Measuring marine biodiversity using ‘environmental DNA’ – an application of gene sequencing in environmental biology – should allow rapid assessment of changes in marine life. This makes environmental DNA (eDNA) a critical tool for managing our response to climate change. But eDNA only works well if key implementation steps are followed, according to a new Los Angeles and Long Beach area study published in the journal. Berg.
said Regina Wetzer, curator and director of the Center for Marine Biodiversity at the Natural History Museum of Los Angeles County (NHM).
Answering these questions included contributions from the Natural History Museum, multiple academic institutions, environmental consultants, and government agencies—highlighting the challenges involved in the use of eDNA, but also the widespread interest in its use.
eDNA uses genetic sequencing of samples from the environment (in this case, ocean water) to tally biodiversity. “There are genes that vary enough between species that they can be used as identification markers. Every organism secretes DNA by shedding skin cells or other substances, so we can take a cup of seawater, sequence the DNA in it, and use that for inventory,” Zack Gold said. Lead author of the study “Biota of the region.”
The adjacent Port of Los Angeles and the Port of Long Beach make up one of the world’s largest port complexes and are sites of intense environmental interest.
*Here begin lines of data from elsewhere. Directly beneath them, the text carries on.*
-- ==== Sys2Proof/Machine/Partition.lean ====
section
/-! DEFINITION. Partitions: forming and dissolving, their windows, phaser configuration, bank commands and panel
controls (R245, R328 to R339, R371, R416, R420, R421). -/

namespace Sys2Proof.Machine

/-! ### Members -/

/-- Clusters a partition control block names. -/
def Pcb.clusterList (b : Pcb) : List Nat := (List.range 128).filter fun k => b.clusters.getLsbD k

/-- Cores of those clusters, in ascending order. -/
def Pcb.coreList (b : Pcb) : List Nat := b.clusterList.flatMap fun k => (List.range 16).map (16 * k + ·)

/-- Records of the slice. -/
def Pcb.slice (b : Pcb) : List Nat := (List.range b.poolCnt).map (b.poolBase + ·)

/-- Leaves the result of a command in ERR (R330). -/
def State.pcbErr (s : State) (p e : Nat) : State := s.setPcb p { s.pcb p with err := e }

/-! ### Steps of R332 -/

/-- A core with its core array bytes zero and its words empty. -/
def Core.wipe (c : Core) : Core := { c with scratch := [], scratchFull := [], scratchBad := [], tiles := [], cache := [] }

/-- A phaser allocated to a partition in count mode at phase 0; ORDCFG is a register of its own (R335, R416). -/
def Phaser.fresh (p : Phaser) (part : Nat) : Phaser :=
  { Phaser.reset with alloc := true, part := part, ordEn := p.ordEn, ordLo := p.ordLo, ordNsrc := p.ordNsrc, ordErr := p.ordErr }

/-- A member cluster after steps 1 to 3: SRAM zero, banks in cache mode, phasers allocated, queues unconfigured. -/
def Cluster.fresh (c : Cluster) (part shadow : Nat) : Cluster :=
  { c with
    bankMode := [], bankBusy := [], fifo := [], fifoBad := [], scratch := [], scratchFull := [], scratchBad := [], shadow := shadow,
    phasers := (List.range 64).map fun n => (n, Phaser.reset.fresh part), queues := [] }

/-- Wipes the core arrays of some cores. -/
def State.wipeCores (s : State) : List Nat → State
  | [] => s
  | k :: l => (s.setCore k (s.core k).wipe).wipeCores l

/-- Steps 1 to 3 for some clusters. -/
def State.freshClusters (s : State) (part shadow : Nat) : List Nat → State
  | [] => s
  | k :: l => (s.setCluster k ((s.cluster k).fresh part shadow)).freshClusters part shadow l

/-- Device phasers whose bits are set, allocated to a partition. -/
def State.freshDevice (s : State) (part : Nat) (bits : BitVec 256) : List Nat → State
  | [] => s
  | n :: l =>
    (if bits.getLsbD n then { s with dphasers := tput s.dphasers n ((s.dphaser n).fresh part) } else s).freshDevice
      part bits l

/-- A partition whose banks start afresh has no switch of its window in progress (R331). -/
def Pcb.noSwitch (b : Pcb) : Pcb := { b with clWait := none, clDrain := none }

/-- Steps 1 to 3 of R332. -/
def State.freshPartition (s : State) (p : Nat) : State :=
  let b := s.pcb p
  let s1 := ((s.wipeCores b.coreList).freshClusters p b.shadow b.clusterList).freshDevice p b.dphaser (List.range 256)
  s1.setPcb p b.noSwitch

/-- A record becomes FREE; its bytes stay. -/
def Record.freed (r : Record) : Record := { Record.reset with words := r.words, arming := r.arming }

/-- Records become FREE. -/
def State.freeRecords (s : State) : List Nat → State
  | [] => s
  | n :: l => (s.setRecord n (s.record n).freed).freeRecords l

/-- A panel as FORM takes it (R245): every weight driven to 0, the mask all live, the generators seeded with 0. On a
real panel each weight is what its programming leaves (log 7). -/
def Panel.taken (x : Panel) (q : Physics) (part : Nat) : Panel :=
  let cells (n : Nat) : Tbl Rat :=
    tmerge 0 ((List.range panelCells).map fun c => (c, q.driven (n + c) 0)) []
  { x with
    slow := cells 0, fast := cells 262144, mask := [], maskBound := false, maskHome := 0,
    rowGen := zeroSubstitute, colGen := zeroSubstitute, owner := some part }

/-- The panels of a core pass to a partition. -/
def State.takePanels (s : State) (k part : Nat) : List Nat → State
  | [] => s
  | p :: l =>
    let c := s.core k
    let s1 := s.setCore k (c.setPanel p ((c.panel p).taken ⟨s.nominal, s.draws, panelKey k p (c.panel p).spare⟩ part))
    ({ s1 with draws := s1.draws + unitSpan }).takePanels k part l

/-- A member core at FORM (R332, step 7; R364): %partition written, the privileged registers at their reset values, the
handler bank zero. It belongs to no crew any more, where it halted inside one, so that RELEASE makes it idle (R371). -/
def Core.formed (c : Core) (b : Pcb) (p : Nat) : Core :=
  { c.abandon with
    trapvec := 0, wdog := 0x04000000, lampmax := 65536,
    partition := word (p + 2 ^ 7 * bit b.isSealed + 2 ^ 8 * b.tag), hregs := Vector.replicate 32 0, hstack := [] }

/-- Member cores pass to a partition with their panels. -/
def State.formCores (s : State) (p : Nat) : List Nat → State
  | [] => s
  | k :: l => ((s.setCore k ((s.core k).formed (s.pcb p) p)).takePanels k p (List.range 32)).formCores p l

/-- Another formed partition with a property. -/
def State.otherFormed (s : State) (p : Nat) (f : Pcb → Bool) : Bool := s.pcbs.any fun x => x.1 != p && x.2.formed && f x.2

/-- Two slices overlap. -/
def Pcb.overlaps (a b : Pcb) : Bool := decide (a.poolBase < b.poolBase + b.poolCnt ∧ b.poolBase < a.poolBase + a.poolCnt)

/-- The error FORM is refused with, 0 where it is accepted (R332, R422). -/
def State.formError (s : State) (p : Nat) : Nat :=
  let b := s.pcb p
  if b.formed then 2
  else if b.clusterList.any (fun k => (s.cluster k).lost || s.otherFormed p fun x => x.clusters.getLsbD k) ||
      b.coreList.any (fun k => !(s.core k).halted) then 5
  else if b.clusters = 0 ∨ b.poolCnt = 0 ∨ 4096 < b.poolBase + b.poolCnt ∨ s.otherFormed p b.overlaps then 3
  else if s.otherFormed p fun x => x.dphaser &&& b.dphaser != 0 then 3
  else if b.tag = 0 ∨ s.otherFormed p fun x => x.tag == b.tag then 3
  else if b.troot % 4 ≠ 0 ∨ Config.hbmSize ≤ 4096 * b.troot then 3
  else if 56 < b.shadow then 3
  else 0

/-- What a partition's measurement covers (R402): PCB bytes 0 to 0x3F and the slice, as one number. -/
def State.formContent (s : State) (p : Nat) : Nat :=
  let b := s.pcb p
  let w2 := 1 + 2 * bit b.isSealed + 2 ^ 2 * b.shadow + 2 ^ 8 * b.tag + 2 ^ 32 * b.poolBase + 2 ^ 44 * b.poolCnt
  let head := leBytes 16 b.clusters.toNat ++ leBytes 8 w2 ++ leBytes 8 b.troot ++ leBytes 32 b.dphaser.toNat
  leNat (head ++ b.slice.flatMap fun n => (s.record n).words.toList.flatMap fun w => leBytes 8 w.toNat)

/-- The measurement of a partition before a FORM or DISSOLVE, which GET_MEASUREMENTS reports until the round ends (R402). -/
def State.noteMeasured (s : State) (p : Nat) : State :=
  if (tfind s.measured p).isSome then s
  else { s with measured := tput s.measured p (if (s.pcb p).formed then some (s.pcb p).formNo else none) }

/-- FORM (R332). A device that a failed check of R400 stopped forms nothing. -/
def execForm (part : Nat) (s : State) : Out :=
  let p := part % 128
  .next
    (if s.fwstat ≠ 0 then s
    else if s.formError p ≠ 0 then s.pcbErr p (s.formError p)
    else
      let s1 := ((s.noteMeasured p).freshPartition p).freeRecords (s.pcb p).slice
      let s2 := s1.formCores p (s.pcb p).coreList
      let s3 := { s2 with keys := s2.keys + 1 }
      s3.setPcb p { s3.pcb p with formed := true, err := 0, keySlot := p + 1, key := s3.keys, formNo := s3.formContent p, saved := false, isLost := false, emerg := false })

/-- A record that does not stand in the way of DISSOLVE (R333). -/
def Record.settled (r : Record) : Bool := r.state == .free || r.state == .done || r.state == .faulted

/-- Frees the phasers of a partition (R335). -/
def Phaser.unallocate (x : Phaser) (p : Nat) : Phaser := if x.alloc && x.part == p then { x with alloc := false } else x

/-- A panel whose partition is dissolved keeps its weights and belongs to none. -/
def Core.dropPanels (c : Core) : Core := { c with panels := c.panels.map fun x => (x.1, { x.2 with owner := none }) }

/-- Cores of a partition lose their panels. -/
def State.dropPanels (s : State) : List Nat → State
  | [] => s
  | k :: l => (s.setCore k (s.core k).dropPanels).dropPanels l

/-- A cluster of a dissolved partition: its SRAM zero, its phasers not allocated. -/
def Cluster.dissolved (c : Cluster) (p : Nat) : Cluster :=
  { c with
    bankMode := [], bankBusy := [], fifo := [], fifoBad := [], scratch := [], scratchFull := [], scratchBad := [],
    phasers := c.phasers.map fun x => (x.1, x.2.unallocate p) }

/-- Clusters of a partition are dissolved. -/
def State.dissolveClusters (s : State) (p : Nat) : List Nat → State
  | [] => s
  | k :: l => (s.setCluster k ((s.cluster k).dissolved p)).dissolveClusters p l

/-- DISSOLVE (R333). -/
def execDissolve (part : Nat) (s : State) : Out :=
  let p := part % 128
  let b := s.pcb p
  .next
    (if !b.formed || b.saving || b.restoring || b.coreList.any (fun k => !(s.core k).halted) ||
        b.slice.any (fun n => !(s.record n).settled) then s.pcbErr p 2
    else
      let s1 := (((s.noteMeasured p).wipeCores b.coreList).dissolveClusters p b.clusterList).dropPanels b.coreList
      let s2 := { s1.freeRecords b.slice with dphasers := s1.dphasers.map (fun (x : Nat × Phaser) => (x.1, x.2.unallocate p)), saves := terase s1.saves p }
      s2.setPcb p { b.noSwitch with formed := false, saved := false, keySlot := 0, key := 0, err := 0 })

/-- Halted cores that belong to no running crew become idle (R371). -/
def State.releaseCores (s : State) : List Nat → State
  | [] => s
  | k :: l =>
    let c := s.core k
    (if c.halted && c.point.isNone then s.setCore k { c with halted := false } else s).releaseCores l

/-- RELEASE (R371). -/
def execRelease (part : Nat) (s : State) : Out :=
  let p := part % 128
  let b := s.pcb p
  .next
    (if b.saving || b.restoring then s.pcbErr p 2
    else if b.formed then (s.releaseCores b.coreList).pcbErr p 0
    else s.pcbErr p 0)

/-! ### Phaser configuration (R335, R416) -/

/-- A phaser of a cluster or of the device by BIND number: 1 to 64, 65 to 320. -/
def phaserNumber (n : Nat) : Nat := if n = 0 then 1 else if n ≤ 320 then n else 65 + (n - 65) % 256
This made it an interesting site to test the ability of eDNA to serve as an effective tool for assessing biodiversity.
This study coupled eDNA sampling and conventional vessel trawl sampling at seven locations in the port complex. At each site, the researchers collected multiple RNA samples, each from about one liter of seawater, before hauling a trawl in the same area. This allowed comparison of eDNA with traditional biodiversity assessment techniques: eDNA detected approximately 17 species of trawled fish, but also detected an additional 55 native fish species. Detecting these additional species through conventional sampling requires many sampling trips and very high expenses.
“We were thrilled to see eDNA being validated alongside ‘traditional’ sampling, but we were really excited to see the additional information that came from eDNA,” said Dean Bentchev, researcher and program director at the Diversity Initiative for the Southern California Ocean (DISCO). ) in NHM. But obtaining this additional information depends on having a complete genetic reference library for all the fish in the area—the genetic sequence in an eDNA sample can only be resolved for a species if there is a reference sequence on file for that species. All fish in the eDNA samples in this study were resolved only after the researchers added the last few fish references to the sequence library.
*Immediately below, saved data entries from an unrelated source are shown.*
/-- The copy moves to its next chunk, or has ended. -/
def State.chunkDone (s : State) (k : Nat) (p : Copy) (skipped : Bool) : State :=
  let q := { p with chunk := p.chunk + 1, skipped := p.skipped || skipped, since := s.order }
  let ended := decide (s.chunksOf k p ≤ q.chunk)
  (s.setCore k ((s.core k).setCopy { q with status := if ended then some (if q.skipped then 3 else 0) else none })).tick

/-- HOIST_CHUNK (R285): one chunk of the copy at work, where nothing stops the core. -/
def execHoistChunk (k : Nat) (s : State) : Out :=
  match (s.core k).copies with
  | [] => .next s
  | p :: _ =>
    if !p.started || p.status.isSome || p.stopped || !s.unitsRun k then .next s
    else
      let y := s.rawLayout k (hoistForm p.instr).mem
      match p.instr with
      | .hpf .. =>
        let r := s.prefetchChunk k p y
        .next (r.1.chunkDone k p r.2)
      | _ =>
        match s.tryChunk k p with
        | (s1, .landed n) => .next ((s1.countBytes k y n).chunkDone k p false)
        | (s1, .waits) => .next s1
        | (s1, .fault f) =>
          .next ((s1.setCore k ((s1.core k).setCopy { p with stopped := true })).raiseAt k .h f.cause f.info p.hdr p.off)
        | (s1, .broken status cause info) =>
          .next ((s1.setCore k ((s1.core k).setCopy { p with status := some status })).raiseAt k .h cause info p.hdr p.off)
        | (s1, .over status) => .next (s1.setCore k ((s1.core k).setCopy { p with status := some status }))

/-! ### Completion (R286, R287) -/

/-- The tile of a copy that a trap has ended: released and left empty (R287). -/
def Tile.breakOff (t : Tile) (u : Use) : Tile :=
  let x := t.unclaim u
  { x with full := t.override.getD false, override := if x.claimed then t.override else none }

/-- Releases the claim of a copy that has ended with a status. -/
def Core.endCopy (c : Core) (p : Copy) (status : Nat) : Core :=
  if p.started = false then c
  else if status = 4 ∨ status = 5 then
    (copyUses p.instr).foldl (fun c u => c.setTile u.tile ((c.tile u.tile).breakOff u)) c
  else c.release (copyUses p.instr)

/-- The copies behind the one that has completed: the next begins to wait (R63). -/
def nextCopies (l : List Copy) (now : Nat) : List Copy :=
  (l.drop 1).mapIdx fun n p => if n = 0 then { p with since := now } else p

/-- HOIST_COPY_COMPLETE (R286): the claim is released and the token written. -/
def execHoistCopyComplete (k : Nat) (s : State) : Out :=
  match (s.core k).copies with
  | [] => .next s
  | p :: _ =>
    match p.status with
    | none => .next s
    | some status =>
      if !s.completes k then .next s
      else
        let c := (s.core k).endCopy p status
        let s1 := (s.setCore k { c with copies := nextCopies c.copies s.order }).tick
        .next ((s1.setReg k .h (BitVec.ofNat 5 p.token) (word (p.ordinal.toNat + 2 ^ 32 * status))).enterTrap k)

end Sys2Proof.Machine
end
eDNA samples from different port locations yielded inventories of different species at a statistically significant level. That answered an important question: Can eDNA measure variation across a small area such as a port complex, or does seawater mix so thoroughly that local variations become completely blurred? This study showed that eDNA in this ocean environment can detect differences between nearby places that are only a few hundred meters apart.
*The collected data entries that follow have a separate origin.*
-- ==== Sys2Proof/Machine/Schedule.lean ====
section
/-! DEFINITION. Who moves next: the events that are due, and the turn (log 1). -/

namespace Sys2Proof.Machine

/-- The streams that may move, in ascending core number and in the order of R74. -/
def State.runnables (s : State) : List (Nat × StreamId) :=
  s.cores.flatMap fun (k, _) => (streamIds.filter (s.runnable k)).map fun st => (k, st)

/-- The stream that moves next: the first after the last one, going round. -/
def State.nextTurn (s : State) : Option (Nat × StreamId) :=
  let rs := s.runnables
  let n := match s.turn with
    | some (k, st) => 4 * k + st.num + 1
    | none => 0
  match rs.find? fun p => decide (n ≤ 4 * p.1 + p.2.num) with
  | some p => some p
  | none =>
    match rs with
    | p :: _ => some p
    | [] => s.turn

/-! ### What is due -/

/-- What performs an outstanding access (R110, R152). -/
def accessEvent (k : Nat) (st : StreamId) (a : Access) : Instr :=
  match a.kind with
  | .load _ _ | .returning _ => .loadReturn k st
  | .store => .storePerform k st
  | .atomic _ _ _ => .atomicPerform k st
  | .fifoLoad _ _ | .fifoStore _ => .fifoServe k st

/-- Events of a core that end what is in progress. -/
def Core.endings (c : Core) (k : Nat) : List Instr :=
  (if c.vec.isSome && !c.vecWaits then [.vectorComplete k] else []) ++
    (match c.mat with | m :: _ => if m.ready then [.matrixComplete k] else [] | [] => []) ++
    ((c.arr.filter fun o => o.ready && !o.finished).map fun o => .arrayComplete k o.panel) ++
    (match c.copies with | p :: _ => if p.status.isSome then [.hoistCopyComplete k] else [] | [] => []) ++
    (if c.xsw.isSome && k % 2 == 0 then [.xswComplete (shaftOf k)] else []) ++
    streamIds.flatMap fun st => match (c.stream st).accesses with | a :: _ => [accessEvent k st a] | [] => []

/-- Stop units of a core's operations in progress (R231, R274, R285). -/
def Core.unitEvents (c : Core) (k : Nat) : List Instr :=
  (match c.mat with | m :: _ => if m.started && !m.ready then [.matrixBlock k] else [] | [] => []) ++
    ((c.arr.filter fun o => !o.ready && !o.finished).map fun o => .arrayUnit k o.panel) ++
    (match c.copies with | p :: _ => if p.started && p.status.isNone && !p.stopped then [.hoistChunk k] else [] | [] => [])

/-- A stream waits for its claim since an arrival number. -/
def Stream.claimSince (x : Stream) : Option Nat :=
  match x.wait with
  | some (.claim _, n) => some n
  | some (.panel _ _ _, n) => some n
  | _ => none

/-- A core's attempts to claim tiles, each with the arrival number at which it began to wait (R63). -/
def Core.claims (c : Core) (k : Nat) : List (Nat × Instr) :=
  let h := match c.copies with
    | p :: _ => if p.started || p.status.isSome then [] else [(p.since, Instr.hoistCopyStart k)]
    | [] => []
  let m := match c.mat with
    | o :: _ => if o.started then [] else [(o.since, Instr.matrixStart k)]
    | [] => []
  let a := match c.strA.claimSince with
    | some n => [(n, Instr.arrayIssue k)]
    | none => []
  let t := match c.strT.claimSince with
    | some n => [(n, Instr.vectorClaim k)]
    | none => []
  h ++ a ++ m ++ t

/-- The attempt of two paired XSWs to claim, at the lower twin: as R211 has them wait for their claims once both are there, it has waited since the later
of the two came (log 80). -/
def State.xswClaim (s : State) (k : Nat) : List (Nat × Instr) :=
  match (s.stream k .t).wait, (s.stream (twinOf k) .t).wait with
  | some (.xsw _, m), some (.xsw _, n) =>
    if k % 2 = 0 ∧ (s.waitingXsw k).isSome ∧ (s.waitingXsw (twinOf k)).isSome then [(max m n, .xswPair (shaftOf k))] else []
  | _, _ => []

/-- Attempts to claim tiles in the order in which they began to wait, those of XSW among them (R63, R211). -/
def State.claimEvents (s : State) (l : List (Nat × Core)) : List Instr :=
  (sortByOrder (l.flatMap fun x => x.2.claims x.1 ++ s.xswClaim x.1)).map fun x => x.2

/-- Meetings that streams of a core wait for (R156). -/
def Core.joinEvents (c : Core) (k : Nat) : List Instr :=
  streamIds.filterMap fun st =>
    match (c.stream st).wait with
    | some (.join mask scope, _) => some (.joinMeet k mask scope)
    | _ => none

/-- Traps and halts of a core that may take place, and the end of a core that a double fault stopped (R216, R364, R369). -/
def Core.stopEvents (c : Core) (k : Nat) : List Instr :=
  (if c.raised.isSome && c.acknowledged && !c.priv && !c.stop && !c.failed then [.trapEntry k] else []) ++
    if (c.failed && c.acknowledged) || (c.halting && c.operationsDone) then [.haltComplete k] else []

/-- Panel controls of a core that may be applied (R339, R421). -/
def Core.panelEvents (c : Core) (k : Nat) : List Instr :=
  c.panels.flatMap fun x =>
    (if x.2.pendingSw.isSome && !c.panelActive x.1 then [.weightScaleApply k x.1] else []) ++
      if x.2.leaving && !c.panelActive x.1 then [.panelRemap k x.1] else []

/-- What is due at the cores: endings, stop units, claims and meetings, then stops and panel controls. -/
def State.coreEvents (s : State) : List Instr :=
  let l := s.cores.filter fun x => s.clocked x.1
  (l.flatMap fun x => x.2.endings x.1) ++ (l.flatMap fun x => x.2.unitEvents x.1) ++ s.claimEvents l ++
    (l.flatMap fun x => x.2.joinEvents x.1) ++ (l.flatMap fun x => x.2.stopEvents x.1) ++ l.flatMap fun x => x.2.panelEvents x.1

/-- Bank switches of a cluster that have drained, and banks that a window command may have now (R148, R336). -/
def State.bankEvents (s : State) (n : Nat) (c : Cluster) : List Instr :=
  ((c.bankBusy.filter fun b => c.drained b.1).map fun b => .bankSwitchDone n b.1) ++
    ((List.range 64).filter fun b => s.bankServable n b).map fun b => .bankSwitchDone n b

/-- A phase of a phaser may complete, or a CARVE of a completed one may take effect (R146, R197). -/
def State.phaseDue (s : State) (cl n : Nat) : Bool := s.phaseReady cl n || !(s.lateCores cl n).isEmpty

/-- Phases that may complete and bank switches that have drained, at clusters whose clock runs (R148, R197, R404). -/
def State.clusterEvents (s : State) : List Instr :=
  let l := s.clusters.filter fun c => s.clocked (16 * c.1)
  (l.flatMap fun c => (c.2.phasers.filter fun p => s.phaseDue c.1 (p.1 + 1)).map fun p => .phaseComplete c.1 (p.1 + 1)) ++
    ((s.dphasers.filter fun p => s.phaseDue 0 (p.1 + 65)).map fun p => .phaseComplete 0 (p.1 + 65)) ++
    l.flatMap fun c => s.bankEvents c.1 c.2

/-- Points that may start, points that have ended, the headframe's round, and records that are done (R113, R114, R345,
R347); a core whose clock is stopped starts and ends nothing (R404). -/
def State.launchEvents (s : State) : List Instr :=
  let ends := s.cores.filterMap fun x =>
    match x.2.point with
    | some p => if p.base = x.1 ∧ x.2.finished ∧ s.clocked x.1 then some (Instr.pointEnd p.recNo p.serial) else none
    | none => none
  let starts := s.records.flatMap fun r => (r.2.points.filter fun f => f.crew.any s.clocked && !f.started).map fun f => Instr.pointStart r.1 f.serial
  let round := if (s.records.any fun r => r.2.state.live) || !s.completions.isEmpty || !s.reports.isEmpty || !s.measured.isEmpty then [Instr.headframeRound] else []
  let done := (s.records.filter fun r => r.2.complete).map fun r => Instr.recordDone r.1
  starts ++ ends ++ done ++ round

/-- Saves, restores and invalidations that may go on (R372, R382, R395). -/
def State.systemEvents (s : State) : List Instr :=
  (s.pcbs.flatMap fun b =>
    if b.2.saving then (if b.2.saveStopped then [.saveComplete b.1] else if s.allStopped b.1 then [.saveStopped b.1] else [])
    else if b.2.restoring then [.restoreComplete b.1]
    else []) ++ if s.invBusy && s.invalidated then [.invalidationDone] else []

/-- Events that are due once a stream has moved (log 1). -/
def State.due (s : State) : List Instr := s.coreEvents ++ s.clusterEvents ++ s.launchEvents ++ s.systemEvents

/-- After a stream has moved: what is due comes next, and the turn passes on. -/
def State.settle (s : State) : State := { s with agenda := s.agenda ++ s.due, turn := s.nextTurn }

/-- The event is a row of the opcode table without an encoding: the agenda brings no instruction. -/
def isEvent (i : Instr) : Bool := (encode i).isNone

end Sys2Proof.Machine
end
Building on this pilot project, the authors have compiled a set of recommendations for managers who consider eDNA as a tool for assessing biodiversity. The recommendations cover careful selection of specific genes and specific advice on how to clean sequence data from eDNA samples before searching for sequence matches. Because of the successful species resolution that resulted from the construction of a fully sequenced reference library, the main recommendation is to establish regional reference databases.
“These samples of the environment are like time capsules that we will be able to exploit in the future,” said Adam Wall, Crustacea collections manager at NHM. This sentiment prompted other recommendations of the group: archiving eDNA samples and sequencing data for long-term use. As sequencing technology improves, additional information can come from the samples. As genomic data analysis techniques improve and libraries of genomic references expand, sequence data can be analyzed again for additional results beyond the fish inventories published in this study.
Co-authors on this study include researchers from a wide range of institutions: Zachary Gold (now at the National Oceanic and Atmospheric Administration), Rachel S.Meyer (now at the University of California, Santa Cruz), and Paul H. Robert Wayne of the University of California, Los Angeles. Los Angeles ; T. M. Schweitzer of Colorado State University; Emily E. Cord from Landmark College, Vermont; Regina Weitzer, Adam R. Wall, and N. Dean Benchev at the Los Angeles County Museum of Natural History; Kevin Stolzenbach at Wood Environment and Infrastructure, Inc. Kat Brickett in Los Angeles Harbor and Justin Lloyd in Long Beach Harbor. The project was supported by funding from the Port of Los Angeles and the Port of Long Beach.